(Given entries)

-- ==== Sys2Proof/Machine/Core.lean ====
section
/-! DEFINITION. The machine as the host runs it. -/

def Sys2Proof.core : Host.Core := { State := Sys2Proof.Machine.State, Fault := Sys2Proof.Machine.Fault, Refusal := Sys2Proof.Machine.Refusal, step := Sys2Proof.Machine.step, reset := Sys2Proof.Machine.State.reset }
end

(End Given entries)

Task to carry out: Among the lines above, show every one that contains the string "Core".

Your response:
-- ==== Sys2Proof/Machine/Core.lean ====
def Sys2Proof.core : Host.Core := { State := Sys2Proof.Machine.State, Fault := Sys2Proof.Machine.Fault, Refusal := Sys2Proof.Machine.Refusal, step := Sys2Proof.Machine.step, reset := Sys2Proof.Machine.State.reset }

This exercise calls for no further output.